> TASK TO CARRY OUT
Pull each line holding the word "storeCells" from the data.

(Collected data entries)
++++

theorem Lane.Bounded.aheadHole {n : Nat} {x y : Lane} {g : SegRef} {s : Index} {c : CopyClass} (h : x.Bounded n)
    (ha : ahead s x.p < n) (hs : ahead x.f x.p ≤ ahead s x.p) (hy : x.aheadHole g s c = some y) : y.Bounded n := by
  unfold Lane.aheadHole at hy
  dsimp only at hy
  split at hy
  · exact absurd hy (by simp)
  · rename_i hl
    cases hy
    have hw := h.1.form.window
    have hsf : ahead s x.f = ahead s x.p - ahead x.f x.p := by
      have := ahead_plus_right s x.p (ahead x.f x.p) hs
      rwa [plus_ahead] at this
    have hd : ahead (plus s 1) x.p = ahead s x.p + 1 := ahead_plus_left _ _ _ (by
      simp only [Config.storeCells] at hw
      omega)
    have hlow : min (ahead s x.f) (x.guard - x.bufferedLead) ≤ ahead s x.f := Nat.min_le_left _ _
    generalize min (ahead s x.f) (x.guard - x.bufferedLead) = k at hl hlow ⊢
    generalize he : ([{ first := x.f, count := k, seg := g, cond := .lost, repair := none },
     { first := plus x.f k, count := ahead s x.f - k, seg := g, cond := .hole, repair := some freshRepair },
     { first := s, count := 1, seg := g, cond := _, repair := _ }] : List Span) = new at hl ⊢
    have hnew : SpansCover x.f (plus s 1) new := by
      have h3 : plus (plus x.f k) (ahead s x.f - k) = s := by
        rw [plus_plus, show k + (ahead s x.f - k) = ahead s x.f by omega, plus_ahead]
      rw [← he]
      refine ⟨rfl, rfl, h3.symm, ?_⟩
      dsimp only
      rw [h3]
      rfl
    have hform : AllFormed new := by
      rw [← he]
      intro z hz
      simp only [List.mem_cons, List.not_mem_nil, or_false] at hz
      rcases hz with rfl | rfl | rfl
      · rfl
      · rfl
      · exact repairOf_formed' rfl rfl
    have htot : spanTotal new = ahead s x.f + 1 := by
      rw [← he]
      simp only [spanTotal, List.map_cons, List.map_nil, List.sum_cons, List.sum_nil]
      omega
    have hb : MapFormed x.p (plus s 1) (normalize (x.spans ++ new)) n := by
      refine MapFormed.normalized hw (by omega) (SpansCover.append h.1.form.cover hnew) (h.1.form.allFormed.append hform) ?_
        (by omega)
      have ht := h.1.form.total
      rw [spanTotal_append, htot, hd, hsf]
      unfold spanTotal
      omega
    refine h.withSpansTo hb (by omega) fun hq => (hq.append ?_).normalize
    rw [← he]
    exact Quiet.cons rfl (Quiet.cons rfl (Quiet.cons (active_of_repair (repairOf_quiet (by simp))) quiet_nil))

theorem Lane.Bounded.absorb {n : Nat} {x : Lane} {s : Index} {c : CopyClass} {t : Bool} (h : x.Bounded n) :
    (x.absorb s c t).2.Bounded n := by
  have key : ∀ d : Condition, ¬ Config.maxSpans < (normalize (changeAt x.rsc.target s d [] x.spans)).length →
      ∀ m, Lane.Bounded n { x.withSpans (normalize (changeAt x.rsc.target s d [] x.spans)) with madeGood := m } := by
    intro d hl m
    have k := changeAt_form x.rsc.target s d x.spans [] h.1.form.cover h.1.form.allFormed
    exact h.withSpans (MapFormed.normalized h.1.form.window h.1.form.lead k.1 k.2.1 (k.2.2.trans h.1.form.total)
      (Nat.le_of_not_lt hl)) fun hq => (hq.changeAt quiet_nil).normalize
  unfold Lane.absorb
  dsimp only
  repeat' split
  all_goals first
    | exact h
    | exact key _ (by assumption) _

theorem guardWhole_extent (g o : Nat) (y : Span) : (guardWhole g o y).extent = y.extent := by
  unfold guardWhole
  split <;> rfl

theorem guardWhole_formed (g o : Nat) {y : Span} (hy : y.Formed) : (guardWhole g o y).Formed := by
  unfold guardWhole
  split
  · exact giveUp_formed y
  · exact hy

theorem guardWhole_quiet (g o : Nat) {y : Span} (hy : y.active = false) : (guardWhole g o y).active = false := by
  unfold guardWhole
  split
  · exact giveUp_quiet y
  · exact hy

/-- What guard conversion restores: a lane whose map covers its window, however its spans are joined, its repair target
inside the window counted from a base p0. -/
theorem Lane.convertGuard_bounded {n : Nat} {x : Lane} (hw : n ≤ Config.storeCells) (hd : ahead x.f x.p ≤ n)
    (hn : x.spans.length ≤ Config.maxSpans) (hc : SpansCover x.p x.f x.spans) (hf : AllFormed x.spans)
    (ht : spanTotal x.spans = ahead x.f x.p) {p0 : Index} (hb : ahead x.f p0 ≤ Config.storeCells)
    (hp : ahead x.p p0 ≤ ahead x.f p0)
    (hq : ¬ Quiet x.spans → ∀ t, x.rsc.target = some t → ahead t.last p0 < ahead x.f p0)
    (h : CuesKept x.seq.segments x.seq.pendingCue x.seq.entryPasses ∧ x.run.held.length ≤ Config.holdPlaces ∧
      x.plu.level ≤ Config.fullGain ∧ (match x.plu.fall with
        | .step => True
        | .short g _ _ => g ≤ Config.fullGain)) : x.convertGuard.Bounded n := by
  have k := flatMap_guardCut_form x.guard (fun y => ahead y.first x.p) hc hf
  have m := map_form (g := fun y => guardWhole x.guard (ahead y.first x.p) y)
    (fun y => guardWhole_extent _ _ y) (fun y hy => guardWhole_formed _ _ hy) hc hf
  unfold Lane.convertGuard
  dsimp only
  split
  · have hm := MapFormed.normalized hw hd m.1 m.2.1 (m.2.2.trans ht) (Nat.le_trans (normalize_map_length _ _) hn)
    have := x.withSpans_kept hm hb hp fun hl => hq fun hs => hl (hs.map fun y hy => guardWhole_quiet _ _ hy).normalize
    rw [x.withSpans_eq]
    exact ⟨this, h⟩
  · rename_i hl
    have hm := MapFormed.normalized hw hd k.1 k.2.1 (k.2.2.trans ht) (Nat.le_of_not_lt hl)
    have := x.withSpans_kept hm hb hp fun hl => hq fun hs => hl (Quiet.flatMap hs fun y hy => guardCut_quiet _ _ hy).normalize
    rw [x.withSpans_eq]
    exact ⟨this, h⟩

theorem Lane.Bounded.convertGuard {n : Nat} {x : Lane} (h : x.Bounded n) : x.convertGuard.Bounded n :=
  Lane.convertGuard_bounded h.1.form.window h.1.form.lead h.1.form.few h.1.form.cover h.1.form.allFormed h.1.form.total
    (p0 := x.p) (Nat.le_trans h.1.form.lead h.1.form.window) (by rw [ahead_self]; exact Nat.zero_le _)
    h.1.aimed.inside h.2

theorem Lane.Bounded.moveOn {n : Nat} {x : Lane} (h : x.Bounded n) (k guard : Nat) (hk : k ≤ x.bufferedLead) :
    (x.moveOn k guard).Bounded n := by
  have ht : spanTotal x.spans = ahead x.f x.p := h.1.form.total
  have hd := dropPositions_form (k := k) h.1.form.cover h.1.form.allFormed (by rw [ht]; exact hk)
  have ha := ahead_plus_right x.f x.p k hk
  have hl := h.1.form.lead
  have hw := h.1.form.window
  unfold Lane.bufferedLead at hk
  have hp : ahead (plus x.p k) x.p = k := by
    have := ahead_plus_left x.p x.p k (by rw [ahead_self]; simp only [Config.storeCells] at hw; omega)
    rwa [ahead_self, Nat.zero_add] at this
  unfold Lane.moveOn
  refine Lane.convertGuard_bounded h.1.form.window (by dsimp only; omega)
    (Nat.le_trans (dropPositions_length _ _) h.1.form.few) hd.1 hd.2.1 ?_ (p0 := x.p) (by dsimp only; omega)
    (by dsimp only; omega) (fun hq => h.1.aimed.inside fun hs => hq hs.dropPositions) h.2
  dsimp only
  rw [hd.2.2, ht, ha]

theorem bufferedLead_pos {x : Lane} (h : ¬ x.p = x.f) : 1 ≤ x.bufferedLead := by
  by_contra hc
  have h0 : ahead x.f x.p = 0 := by
    unfold Lane.bufferedLead at hc
    omega
  have := plus_ahead x.f x.p
  rw [h0, plus_zero] at this
  exact h this

theorem Lane.Bounded.advanceMap {n : Nat} {x : Lane} (h : x.Bounded n) (guard : Nat) :
    (x.advanceMap guard).Bounded n := by
  unfold Lane.advanceMap
  split
  · exact h
  · exact h.moveOn _ _ (bufferedLead_pos (by assumption))

theorem Lane.Bounded.activate {n : Nat} {x y : Lane} {i : Index} (h : x.Bounded n) (hy : x.activate i = some y) :
    MapFormed x.p x.f y.spans n ∧ y.spans = x.spans.map (fun q => if q.first = i then q.setActive true else q) ∧
      y = { x with spans := y.spans, madeGood := 0 } ∧ Quiet x.spans := by
  unfold Lane.activate at hy
  split at hy
  · exact absurd hy (by simp)
  · rename_i hno
    split at hy
    · cases hy
      have hg : ∀ y : Span, (if y.first = i then y.setActive true else y).extent = y.extent := fun y => by
        split <;> rfl
      have k := map_form hg (fun y hy => by
        split
        · exact setActive_formed hy true
        · exact hy) h.1.form.cover h.1.form.allFormed
      refine ⟨⟨h.1.form.window, h.1.form.lead, by simpa using h.1.form.few, ?_, k.1, ?_, k.2.2.trans h.1.form.total⟩, rfl,
        rfl, ?_⟩
      · intro z hz
        refine ⟨?_, k.2.1 z hz⟩
        obtain ⟨y, hy, rfl⟩ := List.mem_map.1 hz
        have := (h.1.form.filled y hy).1
        split <;> exact this
      · exact apart_map (fun y => by split <;> exact ⟨rfl, rfl⟩) h.1.form.apart
      · intro z hz
        simp only [Lane.activeSpan, Option.not_isSome_iff_eq_none, List.find?_eq_none] at hno
        simpa using hno z hz
    · exact absurd hy (by simp)

theorem Lane.Bounded.endClaim {n : Nat} {x : Lane} (h : x.Bounded n) (t : RepairTarget) (m : Nat) :
    (x.endClaim t m).Bounded n := by
  refine ⟨⟨h.mapSpans ?_ ?_, .quiet (quiet_map (endSpan_quiet t m) _).normalize⟩, h.2⟩
  · intro y
    unfold endSpan
    repeat' split
    all_goals rfl
  · intro y hy
    unfold endSpan
    split
    · exact hy
    · rename_i r hr
      have hw : y.cond.wantsRepair = true := by
        unfold Span.Formed at hy
        rw [← hy, hr]; rfl
      repeat' split
      · exact giveUp_formed y
      · exact hw.symm
      · exact hw.symm

theorem Lane.Bounded.abortClaim {n : Nat} {x : Lane} (h : x.Bounded n) (t : RepairTarget) :
    (x.abortClaim t).Bounded n := by
  refine ⟨⟨h.mapSpans ?_ ?_, .quiet (quiet_map (abortSpan_quiet t) _).normalize⟩, h.2⟩
  · intro y
    unfold abortSpan
    split <;> rfl
  · intro y hy
    unfold abortSpan
    split
    · exact hy
    · rename_i r hr
      unfold Span.Formed at hy ⊢
      rw [← hy, hr]; rfl

theorem Lane.Bounded.limitAttempts {n : Nat} {x : Lane} (h : x.Bounded n) (m : Nat) : (x.limitAttempts m).Bounded n := by
  refine h.withSpans (h.mapSpans ?_ ?_) fun hq => (hq.map fun y hy => ?_).normalize
  · intro y
    repeat' split
    all_goals rfl
  · intro y hy
    repeat' split
    · exact hy
    · exact giveUp_formed y
    · exact hy
  · repeat' split
    · exact hy
    · exact giveUp_quiet y
    · exact hy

++++

> RESULT OF THE EXERCISE
      simp only [Config.storeCells] at hw
theorem Lane.convertGuard_bounded {n : Nat} {x : Lane} (hw : n ≤ Config.storeCells) (hd : ahead x.f x.p ≤ n)
    (ht : spanTotal x.spans = ahead x.f x.p) {p0 : Index} (hb : ahead x.f p0 ≤ Config.storeCells)
    have := ahead_plus_left x.p x.p k (by rw [ahead_self]; simp only [Config.storeCells] at hw; omega)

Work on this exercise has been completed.